*Dataset content*.
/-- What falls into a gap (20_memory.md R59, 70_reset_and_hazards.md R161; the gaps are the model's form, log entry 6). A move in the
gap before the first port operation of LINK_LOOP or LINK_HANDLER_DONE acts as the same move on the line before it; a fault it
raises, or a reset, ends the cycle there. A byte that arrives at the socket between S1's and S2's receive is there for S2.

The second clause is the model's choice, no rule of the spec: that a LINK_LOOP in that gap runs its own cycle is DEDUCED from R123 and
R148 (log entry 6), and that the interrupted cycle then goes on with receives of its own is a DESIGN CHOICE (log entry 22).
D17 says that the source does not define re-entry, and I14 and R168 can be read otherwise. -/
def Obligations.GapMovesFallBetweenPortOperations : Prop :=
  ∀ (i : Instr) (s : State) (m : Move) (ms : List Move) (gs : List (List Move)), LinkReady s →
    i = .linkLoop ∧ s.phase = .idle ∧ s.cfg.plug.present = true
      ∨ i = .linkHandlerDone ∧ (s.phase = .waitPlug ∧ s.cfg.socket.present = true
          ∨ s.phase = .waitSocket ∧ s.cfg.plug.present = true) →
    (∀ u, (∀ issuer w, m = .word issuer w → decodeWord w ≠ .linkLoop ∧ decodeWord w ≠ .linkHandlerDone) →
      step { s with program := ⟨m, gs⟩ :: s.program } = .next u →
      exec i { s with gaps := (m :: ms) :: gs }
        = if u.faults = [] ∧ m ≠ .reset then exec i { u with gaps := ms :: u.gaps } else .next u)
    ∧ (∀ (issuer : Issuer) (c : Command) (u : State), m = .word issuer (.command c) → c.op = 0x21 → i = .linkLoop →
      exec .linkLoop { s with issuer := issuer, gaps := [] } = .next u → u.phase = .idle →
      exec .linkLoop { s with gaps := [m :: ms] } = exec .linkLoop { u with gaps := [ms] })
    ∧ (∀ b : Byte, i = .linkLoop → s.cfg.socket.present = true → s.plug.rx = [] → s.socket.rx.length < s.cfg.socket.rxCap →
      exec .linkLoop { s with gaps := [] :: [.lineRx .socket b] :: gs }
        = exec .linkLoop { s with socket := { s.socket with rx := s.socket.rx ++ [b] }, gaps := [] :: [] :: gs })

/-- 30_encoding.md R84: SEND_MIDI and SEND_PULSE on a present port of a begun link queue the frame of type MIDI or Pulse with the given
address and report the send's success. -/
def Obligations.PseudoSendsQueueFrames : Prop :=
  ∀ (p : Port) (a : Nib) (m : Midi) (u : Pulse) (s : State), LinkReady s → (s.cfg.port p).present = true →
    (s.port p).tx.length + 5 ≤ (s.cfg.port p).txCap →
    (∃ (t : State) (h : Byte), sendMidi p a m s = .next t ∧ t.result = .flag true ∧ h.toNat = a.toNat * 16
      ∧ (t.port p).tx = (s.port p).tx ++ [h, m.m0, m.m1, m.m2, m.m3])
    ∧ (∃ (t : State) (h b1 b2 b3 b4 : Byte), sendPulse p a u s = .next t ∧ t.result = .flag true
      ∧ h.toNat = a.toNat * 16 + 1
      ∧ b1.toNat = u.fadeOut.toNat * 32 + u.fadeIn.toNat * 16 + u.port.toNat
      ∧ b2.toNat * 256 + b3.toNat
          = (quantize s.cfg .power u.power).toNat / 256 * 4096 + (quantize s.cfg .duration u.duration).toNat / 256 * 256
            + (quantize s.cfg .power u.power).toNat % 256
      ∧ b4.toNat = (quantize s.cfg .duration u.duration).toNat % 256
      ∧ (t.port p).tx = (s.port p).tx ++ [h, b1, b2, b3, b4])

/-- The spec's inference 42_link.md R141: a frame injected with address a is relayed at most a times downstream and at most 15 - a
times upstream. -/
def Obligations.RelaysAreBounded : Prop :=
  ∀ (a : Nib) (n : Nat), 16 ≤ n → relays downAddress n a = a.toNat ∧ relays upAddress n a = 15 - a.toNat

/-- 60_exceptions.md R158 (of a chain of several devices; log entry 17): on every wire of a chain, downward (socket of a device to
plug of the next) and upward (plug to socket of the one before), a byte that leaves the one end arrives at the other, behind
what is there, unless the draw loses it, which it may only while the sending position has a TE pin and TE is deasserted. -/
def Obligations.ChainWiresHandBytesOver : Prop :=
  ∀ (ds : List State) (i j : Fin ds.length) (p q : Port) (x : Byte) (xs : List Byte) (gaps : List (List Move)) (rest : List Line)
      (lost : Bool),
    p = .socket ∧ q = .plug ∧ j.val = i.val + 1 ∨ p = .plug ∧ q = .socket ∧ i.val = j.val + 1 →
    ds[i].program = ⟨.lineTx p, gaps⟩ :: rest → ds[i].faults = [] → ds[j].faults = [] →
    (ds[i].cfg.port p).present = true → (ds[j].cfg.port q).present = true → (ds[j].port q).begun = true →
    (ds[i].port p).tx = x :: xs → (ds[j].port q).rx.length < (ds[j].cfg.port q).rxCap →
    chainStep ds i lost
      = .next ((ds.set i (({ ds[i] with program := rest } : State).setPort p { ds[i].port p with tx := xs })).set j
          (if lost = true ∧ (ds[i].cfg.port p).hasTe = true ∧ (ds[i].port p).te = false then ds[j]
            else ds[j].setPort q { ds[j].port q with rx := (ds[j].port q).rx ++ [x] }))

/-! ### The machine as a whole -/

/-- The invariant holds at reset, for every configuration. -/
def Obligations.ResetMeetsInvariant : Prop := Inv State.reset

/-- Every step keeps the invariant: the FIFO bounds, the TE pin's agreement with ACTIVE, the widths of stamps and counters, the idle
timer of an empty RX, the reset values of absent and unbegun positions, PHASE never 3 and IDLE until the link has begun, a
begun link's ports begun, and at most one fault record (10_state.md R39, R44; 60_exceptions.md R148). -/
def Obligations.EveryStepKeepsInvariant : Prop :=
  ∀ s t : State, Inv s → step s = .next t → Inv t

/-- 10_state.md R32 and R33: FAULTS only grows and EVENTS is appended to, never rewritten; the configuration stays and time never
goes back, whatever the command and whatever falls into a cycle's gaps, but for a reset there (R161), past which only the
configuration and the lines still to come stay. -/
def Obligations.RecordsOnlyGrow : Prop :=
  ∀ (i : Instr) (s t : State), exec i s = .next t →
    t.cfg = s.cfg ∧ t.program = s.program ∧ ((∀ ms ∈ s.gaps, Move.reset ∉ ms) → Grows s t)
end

*Goal of the exercise*.
Everything in the listing above needs to be copied exactly.

*Solution to the problem*.
/-- What falls into a gap (20_memory.md R59, 70_reset_and_hazards.md R161; the gaps are the model's form, log entry 6). A move in the
gap before the first port operation of LINK_LOOP or LINK_HANDLER_DONE acts as the same move on the line before it; a fault it
raises, or a reset, ends the cycle there. A byte that arrives at the socket between S1's and S2's receive is there for S2.

The second clause is the model's choice, no rule of the spec: that a LINK_LOOP in that gap runs its own cycle is DEDUCED from R123 and
R148 (log entry 6), and that the interrupted cycle then goes on with receives of its own is a DESIGN CHOICE (log entry 22).
D17 says that the source does not define re-entry, and I14 and R168 can be read otherwise. -/
def Obligations.GapMovesFallBetweenPortOperations : Prop :=
  ∀ (i : Instr) (s : State) (m : Move) (ms : List Move) (gs : List (List Move)), LinkReady s →
    i = .linkLoop ∧ s.phase = .idle ∧ s.cfg.plug.present = true
      ∨ i = .linkHandlerDone ∧ (s.phase = .waitPlug ∧ s.cfg.socket.present = true
          ∨ s.phase = .waitSocket ∧ s.cfg.plug.present = true) →
    (∀ u, (∀ issuer w, m = .word issuer w → decodeWord w ≠ .linkLoop ∧ decodeWord w ≠ .linkHandlerDone) →
      step { s with program := ⟨m, gs⟩ :: s.program } = .next u →
      exec i { s with gaps := (m :: ms) :: gs }
        = if u.faults = [] ∧ m ≠ .reset then exec i { u with gaps := ms :: u.gaps } else .next u)
    ∧ (∀ (issuer : Issuer) (c : Command) (u : State), m = .word issuer (.command c) → c.op = 0x21 → i = .linkLoop →
      exec .linkLoop { s with issuer := issuer, gaps := [] } = .next u → u.phase = .idle →
      exec .linkLoop { s with gaps := [m :: ms] } = exec .linkLoop { u with gaps := [ms] })
    ∧ (∀ b : Byte, i = .linkLoop → s.cfg.socket.present = true → s.plug.rx = [] → s.socket.rx.length < s.cfg.socket.rxCap →
      exec .linkLoop { s with gaps := [] :: [.lineRx .socket b] :: gs }
        = exec .linkLoop { s with socket := { s.socket with rx := s.socket.rx ++ [b] }, gaps := [] :: [] :: gs })

/-- 30_encoding.md R84: SEND_MIDI and SEND_PULSE on a present port of a begun link queue the frame of type MIDI or Pulse with the given
address and report the send's success. -/
def Obligations.PseudoSendsQueueFrames : Prop :=
  ∀ (p : Port) (a : Nib) (m : Midi) (u : Pulse) (s : State), LinkReady s → (s.cfg.port p).present = true →
    (s.port p).tx.length + 5 ≤ (s.cfg.port p).txCap →
    (∃ (t : State) (h : Byte), sendMidi p a m s = .next t ∧ t.result = .flag true ∧ h.toNat = a.toNat * 16
      ∧ (t.port p).tx = (s.port p).tx ++ [h, m.m0, m.m1, m.m2, m.m3])
    ∧ (∃ (t : State) (h b1 b2 b3 b4 : Byte), sendPulse p a u s = .next t ∧ t.result = .flag true
      ∧ h.toNat = a.toNat * 16 + 1
      ∧ b1.toNat = u.fadeOut.toNat * 32 + u.fadeIn.toNat * 16 + u.port.toNat
      ∧ b2.toNat * 256 + b3.toNat
          = (quantize s.cfg .power u.power).toNat / 256 * 4096 + (quantize s.cfg .duration u.duration).toNat / 256 * 256
            + (quantize s.cfg .power u.power).toNat % 256
      ∧ b4.toNat = (quantize s.cfg .duration u.duration).toNat % 256
      ∧ (t.port p).tx = (s.port p).tx ++ [h, b1, b2, b3, b4])

/-- The spec's inference 42_link.md R141: a frame injected with address a is relayed at most a times downstream and at most 15 - a
times upstream. -/
def Obligations.RelaysAreBounded : Prop :=
  ∀ (a : Nib) (n : Nat), 16 ≤ n → relays downAddress n a = a.toNat ∧ relays upAddress n a = 15 - a.toNat

/-- 60_exceptions.md R158 (of a chain of several devices; log entry 17): on every wire of a chain, downward (socket of a device to
plug of the next) and upward (plug to socket of the one before), a byte that leaves the one end arrives at the other, behind
what is there, unless the draw loses it, which it may only while the sending position has a TE pin and TE is deasserted. -/
def Obligations.ChainWiresHandBytesOver : Prop :=
  ∀ (ds : List State) (i j : Fin ds.length) (p q : Port) (x : Byte) (xs : List Byte) (gaps : List (List Move)) (rest : List Line)
      (lost : Bool),
    p = .socket ∧ q = .plug ∧ j.val = i.val + 1 ∨ p = .plug ∧ q = .socket ∧ i.val = j.val + 1 →
    ds[i].program = ⟨.lineTx p, gaps⟩ :: rest → ds[i].faults = [] → ds[j].faults = [] →
    (ds[i].cfg.port p).present = true → (ds[j].cfg.port q).present = true → (ds[j].port q).begun = true →
    (ds[i].port p).tx = x :: xs → (ds[j].port q).rx.length < (ds[j].cfg.port q).rxCap →
    chainStep ds i lost
      = .next ((ds.set i (({ ds[i] with program := rest } : State).setPort p { ds[i].port p with tx := xs })).set j
          (if lost = true ∧ (ds[i].cfg.port p).hasTe = true ∧ (ds[i].port p).te = false then ds[j]
            else ds[j].setPort q { ds[j].port q with rx := (ds[j].port q).rx ++ [x] }))

/-! ### The machine as a whole -/

/-- The invariant holds at reset, for every configuration. -/
def Obligations.ResetMeetsInvariant : Prop := Inv State.reset

/-- Every step keeps the invariant: the FIFO bounds, the TE pin's agreement with ACTIVE, the widths of stamps and counters, the idle
timer of an empty RX, the reset values of absent and unbegun positions, PHASE never 3 and IDLE until the link has begun, a
begun link's ports begun, and at most one fault record (10_state.md R39, R44; 60_exceptions.md R148). -/
def Obligations.EveryStepKeepsInvariant : Prop :=
  ∀ s t : State, Inv s → step s = .next t → Inv t

/-- 10_state.md R32 and R33: FAULTS only grows and EVENTS is appended to, never rewritten; the configuration stays and time never
goes back, whatever the command and whatever falls into a cycle's gaps, but for a reset there (R161), past which only the
configuration and the lines still to come stay. -/
def Obligations.RecordsOnlyGrow : Prop :=
  ∀ (i : Instr) (s t : State), exec i s = .next t →
    t.cfg = s.cfg ∧ t.program = s.program ∧ ((∀ ms ∈ s.gaps, Move.reset ∉ ms) → Grows s t)
end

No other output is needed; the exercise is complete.